The sexual behavior of the Chilean hawk occurs during the breeding season, mainly from September to December. Both male and female birds interact with each other by calling out and performing aerial displays.

During these displays, the birds often engage in complex aerial acrobatics, such as loop-the-loops, spirals, and dives.


During the breeding season, Chilean hawks form pairs and build nests, which are typically located in trees or on large rocks. Both male and female birds construct the nest out of sticks, twigs, and other plant material, with the female bird lining the interior with grass.

The female bird lays around two to three eggs, which are incubated primarily by the female for around 28-30 days. Both parents take turns feeding the chicks once they hatch, mainly by bringing small mammals, birds, and insects.

The chicks fledge after around 4-5 weeks and leave the nest soon after, but the parent birds continue to feed and care for them until they become independent.

Demography and Populations

The Chilean hawk’s populations are not well-studied, but there is some evidence that suggests that it has experienced a decline in numbers in recent years. Factors such as habitat destruction, climate change, and indiscriminate use of pesticides have all contributed to the decline of the bird’s populations.

However, conservation efforts are underway, and some populations have shown signs of recovery in areas with less habitat disturbances.


The Chilean hawk’s behavior is typical of most birds of prey, with its hunting techniques, territorial behavior, and breeding habits. Its impressive aerial displays and acrobatics are a sight to behold, and its vocalizations contribute to its unique character.

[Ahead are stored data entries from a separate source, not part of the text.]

/-- A leg goes to HIGH_Z with a cause (R137). -/
def setHiZ (s : State) (l : Leg) (cause : Nat) : State :=
  s.onLeg l fun r => { r with st := .hiZ, cause := cause }

/-- Both legs go to HIGH_Z. A parked leg keeps its park mark when asked (R109). -/
def bothHiZ (s : State) (cause : Nat) (keepMark : Bool) : State :=
  let f (r : LegRec) : LegRec :=
    { r with
      st := .hiZ
      cause := cause
      parkMark := keepMark && (r.parkMark || r.st == .parked) }
  s.onGlk fun g => { g with legA := f g.legA, legB := f g.legB, holdA := false, holdB := false }

/-- BYP_CLOSE is asserted (R144). -/
def assertClose (s : State) (cause : Nat) : State :=
  if s.glk.closeAsserted || s.chainPair then s
  else
    let t := s.clock + msNs * s.im.bypCloseTimeout
    logEvent (s.onGlk fun g => { g with closeAsserted := true, closeDue := some t }) 0x1208 cause

/-! ### Load channels (spec/12) -/

/-- A channel switches on: a new inrush window, and the economiser's pull for a contactor (R293, R297). -/
def chOn (s : State) (n : Fin 12) : State :=
  let now := s.clock
  let inr := now + msNs * s.im.lswInrush n.val
  let pull := if s.lswClass n == 1 then some (now + msNs * s.im.econPull) else none
  s.onCh n fun c =>
    { c with
      isOn := true
      limiting := false
      inrushDue := some inr
      econ := false
      econDue := pull
      onSince := now
      lowSince := none
      coilDue := none }

/-- A channel switches off. -/
def chOff (s : State) (n : Fin 12) : State :=
  s.onCh n fun c =>
    { c with
      isOn := false
      limiting := false
      inrushDue := none
      econ := false
      econDue := none
      lowSince := none
      coilDue := none }

/-- The channel follows Table 12.3. Nothing switches on while VAUX is low (R324) or onto a short (R300). -/
def refreshCh (s : State) (n : Fin 12) : State :=
  let want := s.chState n
  let cur := s.lsw.ch[n].isOn
  let s1 := s.onCh n fun c =>
    { c with forced := s.anyHot && (s.lswClass n == 2 || s.lswClass n == 4) && want }
  if want == cur then s1
  else if want then
    if s.pwr.vauxLow || s.lsw.ch[n].diag == 2 then s1 else chOn s1 n
  else chOff s1 n

/-- Every channel follows Table 12.3. -/
def refreshLoads (s : State) : State := (List.finRange 12).foldl refreshCh s

/-- The owner's command of a channel (row 9 of Table 12.3). A command off also resets count and pause
(R294). -/
def setWant (s : State) (n : Fin 12) (on : Bool) : State :=
  refreshCh (s.onCh n fun c =>
    if on then { c with want := true }
    else { c with want := false, attempts := 0, pause := 10, pauseDue := none }) n

/-- LSW_CMD to a channel: while HE restarts the channel holds its state, and the command waits (R30). -/
def commandCh (s : State) (n : Fin 12) (on : Bool) : State :=
  if s.eng.state[EngineId.he.idx] == .restarting then s.onCh n fun c => { c with wantDue := some on } else setWant s n on

/-- HE resumes: the commands that waited take effect. -/
def resumeLoads (s : State) : State :=
  (List.finRange 12).foldl (fun t n => match t.lsw.ch[n].wantDue with
    | none => t
    | some on => setWant (t.onCh n fun c => { c with wantDue := none }) n on) s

The bird faces several challenges, such as habitat destruction and climate change, which impact its population numbers. However, as conservation efforts continue to grow, there is hope that the Chilean hawk will continue to thrive into the future.

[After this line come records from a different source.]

/-- RESET_COMPARATOR_TRIP (R331, cause 1): power-on reset directly; a hibernating device only notes that
VSYS has fallen (R339). -/
def execResetComparatorTrip (s : State) : Res :=
  match s.dev.phase with
  | .held => .next s
  | .hibernating => .next (s.onPwr fun p => { p with hibVsysLost := true })
  | .booting | .starting | .ready | .noImage | .warm | .glueRestart => .next (powerReset s 1)

/-- VBAK_OUT_OF_RANGE (R325, cause 8): the plinth domain resets. -/
def execVbakOutOfRange (vbak : Nat) (s : State) : Res :=
  if 3000 ≤ vbak ∧ vbak ≤ 3600 then .next (s.onPwr fun p => { p with vbak := some vbak })
  else
    let s1 := powerReset s 8
    let lose (e : EstCh) : EstCh := { e with accLive := 0, accRem := 0, epoch := (e.epoch + 1) % 65536 }
    let s2 := (s1.onEsA lose).onEsB lose
    let s3 := s2.onThm fun t => { t with latHotA := false, latColdA := false, latHotB := false, latColdB := false }
    .next (s3.onPwr fun p =>
      { p with vbakLost := true, vbakLog := true, vbak := some vbak, wake := 0, hibAt := none, hibVsysLost := false })

/-- VAUX_LOW_DETECT (R326). -/
def execVauxLowDetect (vaux : Nat) (s : State) : Res :=
  let s0 := s.onPwr fun p => { p with vaux := some vaux }
  if s.pwr.vauxLow || !s.outOfReset || s.im.vauxMin ≤ vaux then .next s0
  else
    let s1 := logEvent (s0.onPwr fun p => { p with vauxLow := true }) 0x800A (vaux / 100)
    .next (s1.forChains requestBlock)

/-- VAUX_LOW_CLEAR (R326): the chains stay in BLOCK until a station RUN. -/
def execVauxLowClear (vaux : Nat) (s : State) : Res :=
  let s0 := s.onPwr fun p => { p with vaux := some vaux }
  if s.pwr.vauxLow && decide (s.im.vauxMin + 1000 ≤ vaux) then
    .next (refreshLoads (logEvent (s0.onPwr fun p => { p with vauxLow := false }) 0x800A (vaux / 100)))
  else .next s0

/-- RESET_N_LOW (R331, cause 2): a cold reset, or a wake from hibernation (R339). -/
def execResetNLow (s : State) : Res :=
  match s.dev.phase with
  | .held => .next s
  | .hibernating => .next (wakeUp s 2)
  | .booting | .starting | .ready | .noImage | .warm | .glueRestart => .next (coldReset s 2)

/-- Stage n = 3 or 4 is restored by RUN (R328). -/
def opPwrRun (s : State) : RegRes :=
  let r4 := s.pwr.s4 && s.restored 4
  let r3 := s.pwr.s3 && s.restored 3
  if !r4 && !r3 then (s, 0x04)
  else
    let s1 := if r4 then
        let t := (s.onPwr fun p => { p with s4 := false }).onDvt fun d => { d with healthy := d.beating, unhealthyAt := none }
        logEvent (endHeld t 0x29) 0x8004 4
      else s
    let s2 := if r3 then logEvent (s1.onPwr fun p => { p with s3 := false }) 0x8004 3 else s1
    (refreshBridge s2, 0x00)

/-- The token holder's cell inserts: WARM and COLD are refused (R335). -/
def State.resetRefused (s : State) : Bool := s.arm.owner && s.arm.cell.inserting

/-- PWR_CMD WARM (R335, cause 10). -/
def opPwrWarm (s : State) : RegRes :=
  if s.resetRefused then (s, 0x04) else (warmReset s 10, 0x00)

/-- PWR_CMD COLD (R335, cause 5). -/
def opPwrCold (s : State) : RegRes :=
  if s.resetRefused then (s, 0x04) else (coldReset s 5, 0x00)

/-- The first condition of R337 that fails: 1 cell, 2 chain, 3 stage, 4 activity; 0 none. -/
def State.hibBlock (s : State) : Nat :=
  if s.arm.cell != .off && s.arm.cell != .bypassed then 1
  else if s.chains.any fun c => !((s.chain c).st == .absent || ((s.chain c).st == .block && (s.chain c).opened)) then 2
  else if 2 ≤ s.stage then 3
  else if s.mnt.acts.toList.any (·.isSome) then 4
  else 0

/-- PWR_CMD HIBERNATE (R337). -/
def opPwrHibernate (s : State) : RegRes :=
  if s.hibBlock ≠ 0 then (logEvent s 0x800B s.hibBlock, 0x04)
  else
    (((s.onPwr fun p => { p with hibPending := true }).onEst fun e =>
        { e with stateDue := true, stateUrgent := true, countDue := true }).onEvt fun e =>
        { e with pendDue := decide (e.pending ≠ 0) }, 0x00)

/-- PWR_CMD CLEAR_VBAK (R325). -/
def opPwrClearVbak (s : State) : RegRes := (s.onPwr fun p => { p with vbakLost := false }, 0x00)

/-- PWR_CMD RUN. -/
def execPwrCmdRun (p : Requester) (s : State) : Res :=
  .next (regCmd s p fun s => withRight s p .operate 0x000F0010 opPwrRun)

/-- PWR_CMD WARM. -/
def execPwrCmdWarm (p : Requester) (s : State) : Res :=
  .next (regCmd s p fun s => withRight s p .operate 0x000F0010 opPwrWarm)

/-- PWR_CMD COLD. -/
def execPwrCmdCold (p : Requester) (s : State) : Res :=
  .next (regCmd s p fun s => withRight s p .operate 0x000F0010 opPwrCold)

/-- PWR_CMD HIBERNATE. -/
def execPwrCmdHibernate (p : Requester) (s : State) : Res :=
  .next (regCmd s p fun s => withRight s p .operate 0x000F0010 opPwrHibernate)

/-- The bypass and trip outputs of hibernation (Table 14.4): BYP_FIRE high impedance, TRIP_OUT_N released. -/
def idleOutputs (s : State) : State :=
  (s.onGlk fun g => { g with fireHold := false, fireAll := false }).onPrt fun p => { p with tripOut := false, tripBy := [] }

/-- HIBERNATE_ENTER (R337): once the writes are made, SLEEP on every chain, outputs off, every domain but
PLINTH stops. -/
def execHibernateEnter (s : State) : Res :=
  if s.pwr.hibPending && !s.est.stateDue && !s.est.countDue && s.thm.tillDue.isEmpty && s.est.writing.isNone then
    let s1 := s.forChains fun t c =>
      ((sendChain t c fun e => .senFrame c e (sleepFrame e)).onSen c fun n =>
        { n with stage := .asleep }).onChain c fun ch => { ch with st := .absent }
    let now := s.clock
    let s2 := logEvent s1 0x8007
    let s3 := (s2.onPwr fun p =>
      { p with hibPending := false, hibAt := some now, hibVsysLost := false, hibHz := s.eng.plinthHz.getD p.hibHz }).onDev
      fun d => { d with phase := .hibernating }
    let s4 := ((setEngines s3 .off).onDvt fun d => { d with beating := false, healthy := false }).onLbus fun b =>
      { b with st := if s.im.wakeMode == 2 then .monitoring else .stopped }
    .next (refreshLoads (refreshBridge (idleOutputs s4)))
  else .next s

/-- PWR_CMD CLEAR_VBAK. -/
def execPwrCmdClearVbak (p : Requester) (s : State) : Res :=
  .next (regCmd s p fun s => withRight s p .clear 0x000F0010 opPwrClearVbak)

/-- HIB_WAKE_TIMER_EXPIRY (R339). -/
def execHibWakeTimerExpiry (s : State) : Res :=
  match s.pwr.hibAt with
  | none => .next s
  | some t =>
    if s.dev.phase == .hibernating && s.im.hibWakeInterval != 0 &&
        decide (t + secNs * s.im.hibWakeInterval ≤ s.clock) then .next (wakeUp s 0)
    else .next s

/-- HIB_CCI_WAKE (R339): current through an open chain. -/
def execHibCciWake (c : ChainId) (s : State) : Res :=
  if s.dev.phase == .hibernating && s.im.hibCciWake != 0 && s.declared c then .next (wakeUp s 4) else .next s

/-- Filter n is enabled and matches a frame (R314). -/
def State.filterHits (s : State) (f : CanFrame) (n : Nat) : Bool :=
  let v := BitVec.ofNat 32 (s.im.filterValue n)
  let m := BitVec.ofNat 32 (s.im.filterMask n)
  v.getLsbD 31 && v.getLsbD 30 == f.xtd && ((f.id ^^^ v.truncate 29) &&& m.truncate 29) == 0

/-- The filter that accepts a frame: the first enabled filter that matches decides (R314). -/
def State.acceptFilter (s : State) (f : CanFrame) : Option Nat :=
  match (List.range 32).find? (s.filterHits f) with
  | none => none
  | some n => if (BitVec.ofNat 32 (s.im.filterValue n)).getLsbD 29 then some n else none

/-- An accepting filter with its WAKE bit set admits the frame (R321). -/
def State.wakeFilter (s : State) (f : CanFrame) : Bool :=
  match s.acceptFilter f with
  | none => false
  | some n => (BitVec.ofNat 32 (s.im.filterMask n)).getLsbD 31

/-- LBUS_WAKE (R321): the wake pin in mode 1, an admitted frame in mode 2. -/
def execLbusWake (frame : Option CanFrame) (s : State) : Res :=
  if s.dev.phase != .hibernating then .next s
  else
    match frame with
    | none => if s.im.wakeMode == 1 then .next (logEvent (wakeUp s 1) 0x7008 1) else .next s
    | some f =>
      if s.im.wakeMode == 2 && s.wakeFilter f then
        .next (logEvent ((wakeUp s 1).onLbus fun b => { b with wakeFrame := some f }) 0x7008 2)
      else .next s

/-- Engine e may write SRAM at offset a (R26): in its own partition, or in a mailbox it shares with another engine. Where
the mailboxes lie, the manual does not say: a free value, log entry 42. -/
def State.mayWrite (s : State) (e : EngineId) (a : Nat) : Bool :=
  (match s.im.str.sram[e.idx.val]? with
    | none => false
    | some p => decide (p.1 ≤ a ∧ a < p.1 + p.2)) || Config.mailbox e.idx.val a

/-- ENGINE_WATCHDOG_EXPIRY (R28, R26): only a running engine has a watchdog to expire. `stray` is the SRAM offset of a
write of the engine; one outside its partition and its mailboxes is blocked and treated as an expiry, and one inside them
is none. -/
def execEngineWatchdogExpiry (e : EngineId) (stray : Option Word) (s : State) : Res :=
  let ok := match stray with
    | none => false
    | some a => s.mayWrite e a.toNat
  if s.eng.state[e.idx] == .running && !ok then .next (watchdogExpiry s e) else .next s

/-- ENGINE_RESTART_COMPLETE (R30): the engine resumes; HEALTHY returns with it. -/
def execEngineRestartComplete (e : EngineId) (s : State) : Res :=
  if s.eng.state[e.idx] == .restarting then
    let took := match s.eng.restartDue[e.idx] with
      | none => 0
      | some t => (s.clock - t) / usNs
    let s1 := s.onEng fun x =>
      { x with state := x.state.set e.idx .running, restartDue := x.restartDue.set e.idx none }
    let s2 := logEvent (if s1.evtWaits then s1 else takeHwEvents s1) 0x8102 e.idx.val (min took 65535)
    let s3 := refreshBridge (s2.onDvt fun d => { d with healthy := d.beating && !s.pwr.s4 })
    .next (if e == .he then resumeLoads s3 else s3)
  else .next s

/-- WARM_RESET_RESUME (R334): the cell is BLOCKED with both legs HIGH_Z until its diagnostics pass, chains
stay in BLOCK, the clamp hold ends, the token is claimed under R15. -/
def execWarmResetResume (s : State) : Res :=
  match s.dev.phase with
  | .warm =>
    let s1 := (setEngines s .running).onDev fun d =>
      { d with phase := if s.spl.ringReady then .ready else .starting }
    let s2 := logEvent (s1.onPwr fun p => { p with rstLogged := true }) 0x8005 s.pwr.rstKind s.pwr.rstCause
    let s3 := s2.onDvt fun d => { d with healthy := !s.pwr.s4, beating := true }
    let s4 := if s.spl.ringReady then claimToken s3 else s3
    let s5 := if s4.arm.owner then resumeClamp s4 else (releaseClamp s4 false).onLsw fun l => { l with clampLost := none }
    let s6 := if s.pwr.s2 then s5 else startBus s5
    .next (refreshLoads (refreshBridge s6))
  | .held | .booting | .starting | .ready | .noImage | .glueRestart | .hibernating => .next s

/-- CLAMP_HOLD_TIMEOUT (R298): 50 ms after the reset began. -/
def execClampHoldTimeout (s : State) : Res :=
  if s.lsw.clamp && decide (s.lsw.clampAt + 50 * msNs ≤ s.clock) then .next (releaseClamp s true) else .next s

/-- CLAMP_HOLD_STAGE3_END (R333): 3 ms after the warm reset began, when stage 3 is entered. -/
def execClampHoldStage3End (s : State) : Res :=
  if s.lsw.clamp && s.pwr.s3 && decide (s.lsw.clampAt + 3 * msNs ≤ s.clock) then .next (releaseClamp s false)
  else .next s

/-- LOCKSTEP_MISMATCH (R31): of PE, or of SE. -/
def execLockstepMismatch (se : Bool) (s : State) : Res :=
  if !s.outOfReset then .next s
  else if se then .next (if s.eng.seLs then s else lockstepSe s)
  else .next (refreshBridge (lockstepPe (s.onDvt fun d => { d with healthy := false })))

/-- Area of Table 02.5 that an address of the non-volatile memory lies in: 0 slot A, 1 slot B, 2 records,
3 identity. -/
def nvmArea (addr : Word) : Nat :=
  if addr.toNat < 0x600000 then 0 else if addr.toNat < 0xC00000 then 1 else if addr.toNat < 0xE00000 then 2 else 3

/-- Bytes of one STATE position (Table 09.4). -/
def stateSize (two : Bool) : Nat := if two then 104 * 1024 else 52 * 1024

/-- A record position with an uncorrectable error fails its digest (R35). -/
def spoilRecord (s : State) (addr : Word) : State :=
  let a := addr.toNat
  let place := (a - 0xDE0000) / 256
  let s1 := s.onThm fun t =>
    { t with tills := t.tills.map fun r =>
        if 0xDE0000 ≤ a && r.pos == place / 2 then
          { r with bad := r.bad ||| BitVec.ofNat 2 (if place % 2 = 0 then 1 else 2) } else r }
  s1.onEst fun e =>
    { e with
      recState := e.recState.map fun r =>
        if 0xC00000 + r.pos * stateSize r.two ≤ a && a < 0xC00000 + (r.pos + 1) * stateSize r.two then
          { r with valid := false } else r
      recCount := e.recCount.map fun r =>
        if 0xD60000 + r.pos * 1024 ≤ a && a < 0xD60000 + (r.pos + 1) * 1024 then { r with valid := false } else r }

/-- An uncorrectable error sets its bit of PWR_ECC_STATUS. -/
def setUe (s : State) (mem : EccMem) : State :=
  let now := s.clock
  s.onEng fun e => match mem with
    | .sram => { e with sramUe := true, ueFresh := e.ueFresh.add now (BitVec.ofNat 32 (2 ^ 24)) }
    | .tcm => { e with tcmUe := true, ueFresh := e.ueFresh.add now (BitVec.ofNat 32 (2 ^ 25)) }
    | .nvm => { e with nvmUe := true, ueFresh := e.ueFresh.add now (BitVec.ofNat 32 (2 ^ 26)) }

/-- A read that the code corrects (R32, R34): counted, and the word or line stands corrected. A line of the records or
identity area that needed 3 or 4 corrections is rewritten, once write-permit is present. -/
def correctRead (s : State) (mem : EccMem) (addr : Word) (n : Nat) : State :=
  let late := 3 ≤ n && 2 ≤ nvmArea addr && !s.writePermit
  s.onEng fun e => match mem with
    | .sram => { e with sramCe := bump 8 e.sramCe }
    | .tcm => { e with tcmCe := bump 8 e.tcmCe }
    | .nvm => { e with nvmCe := bump 8 e.nvmCe, rewriteDue := if late then addr.toNat / 64 :: e.rewriteDue else e.rewriteDue }

/-- ECC_UNCORRECTABLE (R32, R34, R35): `corrected` is the number of bits that the read needed corrected, 0 for an
uncorrectable error. -/
def execEccUncorrectable (mem : EccMem) (addr : Word) (reader : EngineId) (corrected : Nat) (s : State) : Res :=
  if !s.outOfReset then .next s
  else if corrected ≠ 0 then .next (correctRead s mem addr corrected)
  else
    let s0 := setUe (s.onEng fun e => { e with eccAddr := addr }) mem
    match mem with
    | .sram | .tcm => .next (watchdogExpiry (logEvent s0 0x8103 reader.idx.val) reader)
    | .nvm =>
      let s1 := logEvent s0 0x8104 (nvmArea addr)
      match nvmArea addr with
      | 0 => .next (s1.onImg fun i => { i with slotAErr := true })
      | 1 => .next (s1.onImg fun i => { i with slotBErr := true })
      | 2 => .next (spoilRecord s1 addr)
      | _ => .next s1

In summary, the Chilean hawk is a remarkable and fascinating bird of prey that has adapted to the diverse habitats of southern South America. Its unique physical characteristics and vocalizations have captured the attention of bird enthusiasts and scientists alike.

Breeding, territorial behavior and hunting techniques are typical of most birds of prey, but the Chilean hawks impressive aerial displays and acrobatics are an astounding sight to behold. Despite the challenges it faces due to habitat destruction and climate change, efforts to protect the bird are still ongoing, allowing populations to show signs of recovery.

The Chilean hawk remains an important part of the ecosystem of South America and a symbol of the regions natural beauty.